Task prompt -
State how many lines in these records contain the word "addrB", and nothing else.

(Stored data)
● ● ●

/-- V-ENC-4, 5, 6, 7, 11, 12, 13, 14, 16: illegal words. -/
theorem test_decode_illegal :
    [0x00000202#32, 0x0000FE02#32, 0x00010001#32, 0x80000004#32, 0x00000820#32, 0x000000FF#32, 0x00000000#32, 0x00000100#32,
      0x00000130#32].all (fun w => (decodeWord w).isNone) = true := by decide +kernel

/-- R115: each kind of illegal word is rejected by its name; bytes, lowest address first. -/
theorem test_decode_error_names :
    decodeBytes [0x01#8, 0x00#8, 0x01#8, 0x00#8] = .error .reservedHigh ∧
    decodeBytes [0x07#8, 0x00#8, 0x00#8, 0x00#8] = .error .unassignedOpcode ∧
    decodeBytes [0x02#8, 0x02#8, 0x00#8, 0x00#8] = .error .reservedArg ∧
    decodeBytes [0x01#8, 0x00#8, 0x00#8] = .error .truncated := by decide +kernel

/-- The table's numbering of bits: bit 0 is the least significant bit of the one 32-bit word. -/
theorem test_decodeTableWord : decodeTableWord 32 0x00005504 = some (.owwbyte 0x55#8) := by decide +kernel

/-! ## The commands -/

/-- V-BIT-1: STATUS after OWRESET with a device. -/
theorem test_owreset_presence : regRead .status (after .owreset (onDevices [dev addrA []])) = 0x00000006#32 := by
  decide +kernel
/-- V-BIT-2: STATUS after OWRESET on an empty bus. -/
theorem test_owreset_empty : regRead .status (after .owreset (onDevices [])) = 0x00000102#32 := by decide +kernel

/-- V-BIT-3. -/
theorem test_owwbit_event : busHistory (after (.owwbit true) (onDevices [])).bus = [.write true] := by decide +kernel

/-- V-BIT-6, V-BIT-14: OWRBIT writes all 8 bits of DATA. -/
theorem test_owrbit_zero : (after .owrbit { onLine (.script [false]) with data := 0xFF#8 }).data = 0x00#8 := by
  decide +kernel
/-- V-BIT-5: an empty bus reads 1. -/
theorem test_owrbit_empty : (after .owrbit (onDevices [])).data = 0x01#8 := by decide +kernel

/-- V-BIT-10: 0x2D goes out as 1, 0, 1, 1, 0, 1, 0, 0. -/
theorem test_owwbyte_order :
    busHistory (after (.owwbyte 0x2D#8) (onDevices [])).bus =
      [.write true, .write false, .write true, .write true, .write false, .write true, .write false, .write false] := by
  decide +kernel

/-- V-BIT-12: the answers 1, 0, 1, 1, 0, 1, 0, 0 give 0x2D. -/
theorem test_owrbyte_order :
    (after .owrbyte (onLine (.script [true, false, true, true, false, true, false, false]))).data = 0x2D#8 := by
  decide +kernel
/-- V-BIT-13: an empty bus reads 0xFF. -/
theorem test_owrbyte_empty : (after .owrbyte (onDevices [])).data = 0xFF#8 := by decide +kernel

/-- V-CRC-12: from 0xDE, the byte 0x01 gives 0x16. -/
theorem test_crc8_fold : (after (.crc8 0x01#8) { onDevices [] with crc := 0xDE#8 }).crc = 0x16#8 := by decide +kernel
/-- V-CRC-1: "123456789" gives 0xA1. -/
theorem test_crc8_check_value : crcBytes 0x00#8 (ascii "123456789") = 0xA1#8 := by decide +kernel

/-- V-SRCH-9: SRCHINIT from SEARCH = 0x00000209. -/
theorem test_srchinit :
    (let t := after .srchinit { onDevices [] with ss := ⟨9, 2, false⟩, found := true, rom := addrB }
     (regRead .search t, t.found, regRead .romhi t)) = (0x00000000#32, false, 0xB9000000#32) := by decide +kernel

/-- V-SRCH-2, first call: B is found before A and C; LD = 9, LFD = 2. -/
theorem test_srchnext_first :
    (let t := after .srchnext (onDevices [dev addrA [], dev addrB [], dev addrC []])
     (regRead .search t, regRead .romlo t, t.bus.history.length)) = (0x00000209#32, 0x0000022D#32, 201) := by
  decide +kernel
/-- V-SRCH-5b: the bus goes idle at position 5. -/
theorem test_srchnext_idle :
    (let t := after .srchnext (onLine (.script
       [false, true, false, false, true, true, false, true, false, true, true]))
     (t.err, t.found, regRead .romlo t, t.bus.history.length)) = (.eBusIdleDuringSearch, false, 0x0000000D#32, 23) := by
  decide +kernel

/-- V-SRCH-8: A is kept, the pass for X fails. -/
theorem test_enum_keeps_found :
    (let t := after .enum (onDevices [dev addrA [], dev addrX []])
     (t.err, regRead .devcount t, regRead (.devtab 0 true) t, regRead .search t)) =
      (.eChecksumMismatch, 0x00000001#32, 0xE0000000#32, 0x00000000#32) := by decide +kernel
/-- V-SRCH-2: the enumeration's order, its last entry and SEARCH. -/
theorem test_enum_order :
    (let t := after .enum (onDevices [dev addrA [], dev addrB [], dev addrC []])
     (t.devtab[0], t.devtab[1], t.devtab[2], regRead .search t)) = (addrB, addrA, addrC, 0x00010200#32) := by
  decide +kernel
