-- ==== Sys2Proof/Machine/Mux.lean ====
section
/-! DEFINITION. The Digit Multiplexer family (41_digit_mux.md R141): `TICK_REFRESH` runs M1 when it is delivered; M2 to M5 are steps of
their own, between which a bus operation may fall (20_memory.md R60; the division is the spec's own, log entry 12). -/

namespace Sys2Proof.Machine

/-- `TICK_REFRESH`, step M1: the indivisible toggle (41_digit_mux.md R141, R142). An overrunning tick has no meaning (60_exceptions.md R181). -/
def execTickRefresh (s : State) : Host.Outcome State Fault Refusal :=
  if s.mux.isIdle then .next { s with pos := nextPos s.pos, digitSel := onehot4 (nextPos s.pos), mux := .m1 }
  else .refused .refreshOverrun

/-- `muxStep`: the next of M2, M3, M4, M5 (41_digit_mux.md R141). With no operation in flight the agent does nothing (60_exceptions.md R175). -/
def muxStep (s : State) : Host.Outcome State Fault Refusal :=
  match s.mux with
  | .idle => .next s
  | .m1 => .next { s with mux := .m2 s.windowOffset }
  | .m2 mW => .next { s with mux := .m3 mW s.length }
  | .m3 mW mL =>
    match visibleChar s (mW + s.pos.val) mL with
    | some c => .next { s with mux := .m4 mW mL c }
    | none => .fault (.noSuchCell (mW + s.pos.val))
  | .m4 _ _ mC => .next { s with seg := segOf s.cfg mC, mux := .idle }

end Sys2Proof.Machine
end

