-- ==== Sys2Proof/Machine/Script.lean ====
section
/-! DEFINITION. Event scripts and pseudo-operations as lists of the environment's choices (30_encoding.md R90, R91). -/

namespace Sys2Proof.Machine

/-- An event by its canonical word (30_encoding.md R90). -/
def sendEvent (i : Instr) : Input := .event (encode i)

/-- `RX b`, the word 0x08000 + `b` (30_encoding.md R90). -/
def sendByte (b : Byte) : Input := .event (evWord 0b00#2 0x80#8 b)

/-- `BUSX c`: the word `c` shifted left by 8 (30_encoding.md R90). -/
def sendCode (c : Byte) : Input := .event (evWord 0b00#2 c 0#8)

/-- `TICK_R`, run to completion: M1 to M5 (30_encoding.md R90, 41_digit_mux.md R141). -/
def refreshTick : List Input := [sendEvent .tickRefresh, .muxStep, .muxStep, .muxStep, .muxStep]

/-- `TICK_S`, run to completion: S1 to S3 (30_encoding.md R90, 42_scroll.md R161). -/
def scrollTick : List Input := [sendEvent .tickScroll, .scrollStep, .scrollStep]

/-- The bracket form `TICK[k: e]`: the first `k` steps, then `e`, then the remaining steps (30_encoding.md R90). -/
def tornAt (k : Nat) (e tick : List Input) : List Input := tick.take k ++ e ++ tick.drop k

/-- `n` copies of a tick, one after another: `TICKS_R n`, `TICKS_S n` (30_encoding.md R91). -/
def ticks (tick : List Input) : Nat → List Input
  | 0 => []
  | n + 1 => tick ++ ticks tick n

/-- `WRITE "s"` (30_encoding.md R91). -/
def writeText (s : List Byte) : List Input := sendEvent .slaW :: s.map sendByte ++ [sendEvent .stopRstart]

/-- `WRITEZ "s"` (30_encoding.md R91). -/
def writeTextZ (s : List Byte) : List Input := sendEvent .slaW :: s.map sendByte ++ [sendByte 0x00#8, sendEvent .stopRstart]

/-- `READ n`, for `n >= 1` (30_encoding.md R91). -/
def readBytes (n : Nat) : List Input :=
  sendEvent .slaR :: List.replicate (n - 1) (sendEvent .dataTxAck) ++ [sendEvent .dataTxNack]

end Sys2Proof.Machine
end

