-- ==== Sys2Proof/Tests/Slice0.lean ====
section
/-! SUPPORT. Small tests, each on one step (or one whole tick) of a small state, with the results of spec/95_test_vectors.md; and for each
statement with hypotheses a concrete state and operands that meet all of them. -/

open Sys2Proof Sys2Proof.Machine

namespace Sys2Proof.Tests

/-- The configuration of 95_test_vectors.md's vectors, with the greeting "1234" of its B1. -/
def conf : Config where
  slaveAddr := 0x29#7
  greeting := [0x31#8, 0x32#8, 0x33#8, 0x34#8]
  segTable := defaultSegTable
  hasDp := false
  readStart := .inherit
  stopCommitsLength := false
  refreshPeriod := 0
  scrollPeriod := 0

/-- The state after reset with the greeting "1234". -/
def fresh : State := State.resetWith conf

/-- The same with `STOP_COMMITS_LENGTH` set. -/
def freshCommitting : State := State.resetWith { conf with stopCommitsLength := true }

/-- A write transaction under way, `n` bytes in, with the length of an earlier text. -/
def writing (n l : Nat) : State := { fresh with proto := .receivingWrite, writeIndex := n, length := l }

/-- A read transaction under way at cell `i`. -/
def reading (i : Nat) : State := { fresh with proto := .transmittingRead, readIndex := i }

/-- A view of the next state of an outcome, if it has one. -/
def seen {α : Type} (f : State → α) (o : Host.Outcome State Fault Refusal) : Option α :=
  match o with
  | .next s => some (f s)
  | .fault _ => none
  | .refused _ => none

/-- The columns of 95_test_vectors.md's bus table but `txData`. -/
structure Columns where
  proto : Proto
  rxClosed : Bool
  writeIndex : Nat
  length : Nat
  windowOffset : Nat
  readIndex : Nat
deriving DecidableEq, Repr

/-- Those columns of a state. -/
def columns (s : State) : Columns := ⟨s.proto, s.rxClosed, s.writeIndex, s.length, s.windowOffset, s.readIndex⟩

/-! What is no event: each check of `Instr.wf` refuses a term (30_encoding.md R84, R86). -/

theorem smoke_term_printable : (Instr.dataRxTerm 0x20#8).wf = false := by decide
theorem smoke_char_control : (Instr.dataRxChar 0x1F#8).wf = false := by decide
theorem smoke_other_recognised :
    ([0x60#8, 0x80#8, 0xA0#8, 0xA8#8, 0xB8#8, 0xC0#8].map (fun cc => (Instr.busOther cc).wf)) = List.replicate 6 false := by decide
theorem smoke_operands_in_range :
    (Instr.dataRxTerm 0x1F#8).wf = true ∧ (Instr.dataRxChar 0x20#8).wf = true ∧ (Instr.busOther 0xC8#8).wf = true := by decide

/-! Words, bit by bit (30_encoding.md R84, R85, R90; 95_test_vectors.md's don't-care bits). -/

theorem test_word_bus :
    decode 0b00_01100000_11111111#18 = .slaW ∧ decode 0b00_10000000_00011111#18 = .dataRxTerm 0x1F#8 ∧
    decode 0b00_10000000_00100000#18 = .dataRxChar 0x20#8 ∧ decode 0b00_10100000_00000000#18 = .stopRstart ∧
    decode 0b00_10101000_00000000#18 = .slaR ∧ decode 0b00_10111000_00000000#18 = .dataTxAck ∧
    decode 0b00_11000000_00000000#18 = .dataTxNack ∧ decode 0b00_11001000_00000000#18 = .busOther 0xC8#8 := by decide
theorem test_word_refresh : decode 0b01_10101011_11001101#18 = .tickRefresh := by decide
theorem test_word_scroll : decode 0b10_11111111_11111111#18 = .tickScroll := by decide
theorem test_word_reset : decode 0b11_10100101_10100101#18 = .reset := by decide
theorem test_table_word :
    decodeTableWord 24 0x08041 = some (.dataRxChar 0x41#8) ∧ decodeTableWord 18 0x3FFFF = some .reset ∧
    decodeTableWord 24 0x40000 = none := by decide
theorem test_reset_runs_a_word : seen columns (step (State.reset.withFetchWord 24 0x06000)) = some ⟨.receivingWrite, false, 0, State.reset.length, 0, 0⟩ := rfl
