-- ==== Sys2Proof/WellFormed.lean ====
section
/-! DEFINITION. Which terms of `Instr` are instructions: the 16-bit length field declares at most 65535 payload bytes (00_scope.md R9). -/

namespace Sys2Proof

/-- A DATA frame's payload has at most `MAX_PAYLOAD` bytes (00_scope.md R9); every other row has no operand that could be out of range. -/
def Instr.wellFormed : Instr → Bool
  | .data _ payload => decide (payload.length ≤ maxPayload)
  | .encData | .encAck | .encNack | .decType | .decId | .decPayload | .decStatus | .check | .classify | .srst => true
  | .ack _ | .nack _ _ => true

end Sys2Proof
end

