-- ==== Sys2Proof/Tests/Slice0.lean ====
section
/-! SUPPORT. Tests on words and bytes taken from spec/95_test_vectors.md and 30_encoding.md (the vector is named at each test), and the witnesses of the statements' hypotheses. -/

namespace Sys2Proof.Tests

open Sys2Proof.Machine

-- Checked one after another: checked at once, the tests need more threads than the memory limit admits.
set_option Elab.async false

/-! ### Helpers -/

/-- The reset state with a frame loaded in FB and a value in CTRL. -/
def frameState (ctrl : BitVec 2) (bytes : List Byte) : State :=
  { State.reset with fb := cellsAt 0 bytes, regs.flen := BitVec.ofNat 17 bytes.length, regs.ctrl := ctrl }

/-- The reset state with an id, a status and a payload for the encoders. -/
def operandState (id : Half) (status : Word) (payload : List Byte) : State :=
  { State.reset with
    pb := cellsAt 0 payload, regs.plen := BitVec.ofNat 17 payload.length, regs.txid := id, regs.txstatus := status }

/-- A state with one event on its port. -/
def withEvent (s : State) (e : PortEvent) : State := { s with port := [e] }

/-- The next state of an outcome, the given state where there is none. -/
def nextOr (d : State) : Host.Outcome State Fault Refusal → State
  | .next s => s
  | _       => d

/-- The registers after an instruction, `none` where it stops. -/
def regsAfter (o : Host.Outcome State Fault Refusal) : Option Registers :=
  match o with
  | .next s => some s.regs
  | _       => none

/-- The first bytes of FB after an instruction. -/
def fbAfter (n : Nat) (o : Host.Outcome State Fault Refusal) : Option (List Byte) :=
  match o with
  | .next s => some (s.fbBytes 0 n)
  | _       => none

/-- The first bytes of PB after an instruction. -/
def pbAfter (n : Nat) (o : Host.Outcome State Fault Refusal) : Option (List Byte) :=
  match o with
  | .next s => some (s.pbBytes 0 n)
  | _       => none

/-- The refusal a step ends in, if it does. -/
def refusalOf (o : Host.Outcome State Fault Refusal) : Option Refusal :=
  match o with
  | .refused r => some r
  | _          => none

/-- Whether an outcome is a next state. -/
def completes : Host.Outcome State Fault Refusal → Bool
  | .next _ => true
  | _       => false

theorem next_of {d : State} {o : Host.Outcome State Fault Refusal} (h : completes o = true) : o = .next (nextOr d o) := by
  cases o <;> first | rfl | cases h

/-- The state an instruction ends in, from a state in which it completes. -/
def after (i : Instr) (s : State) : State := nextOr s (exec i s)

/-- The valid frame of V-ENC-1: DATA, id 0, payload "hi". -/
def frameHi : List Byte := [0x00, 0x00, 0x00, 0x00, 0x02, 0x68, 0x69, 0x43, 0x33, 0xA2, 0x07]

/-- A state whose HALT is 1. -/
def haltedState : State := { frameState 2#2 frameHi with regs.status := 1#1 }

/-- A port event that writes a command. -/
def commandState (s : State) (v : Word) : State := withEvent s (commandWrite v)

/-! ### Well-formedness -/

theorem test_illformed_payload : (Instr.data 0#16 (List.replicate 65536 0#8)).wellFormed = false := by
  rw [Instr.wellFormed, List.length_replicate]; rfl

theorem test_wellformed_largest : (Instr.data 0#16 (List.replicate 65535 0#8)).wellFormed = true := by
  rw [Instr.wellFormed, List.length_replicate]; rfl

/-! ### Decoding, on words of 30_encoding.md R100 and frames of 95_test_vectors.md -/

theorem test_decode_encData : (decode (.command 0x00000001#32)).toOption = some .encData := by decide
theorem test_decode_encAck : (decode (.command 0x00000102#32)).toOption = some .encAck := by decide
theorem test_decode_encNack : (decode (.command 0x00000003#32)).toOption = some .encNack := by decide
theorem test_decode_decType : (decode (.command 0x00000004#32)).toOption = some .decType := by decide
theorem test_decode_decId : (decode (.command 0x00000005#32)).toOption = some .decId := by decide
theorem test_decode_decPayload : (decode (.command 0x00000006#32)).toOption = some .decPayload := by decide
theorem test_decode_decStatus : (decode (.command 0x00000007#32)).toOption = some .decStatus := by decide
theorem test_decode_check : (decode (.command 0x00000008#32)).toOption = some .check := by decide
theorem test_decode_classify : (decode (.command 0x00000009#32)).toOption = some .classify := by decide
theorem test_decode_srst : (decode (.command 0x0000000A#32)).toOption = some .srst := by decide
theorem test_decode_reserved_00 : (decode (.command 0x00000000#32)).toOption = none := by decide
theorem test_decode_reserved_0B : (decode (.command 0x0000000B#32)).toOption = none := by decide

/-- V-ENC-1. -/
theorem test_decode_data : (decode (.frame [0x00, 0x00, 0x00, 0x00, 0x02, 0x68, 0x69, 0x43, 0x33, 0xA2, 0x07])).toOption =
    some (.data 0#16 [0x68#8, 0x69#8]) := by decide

● ● ●

Solution to this exercise -
4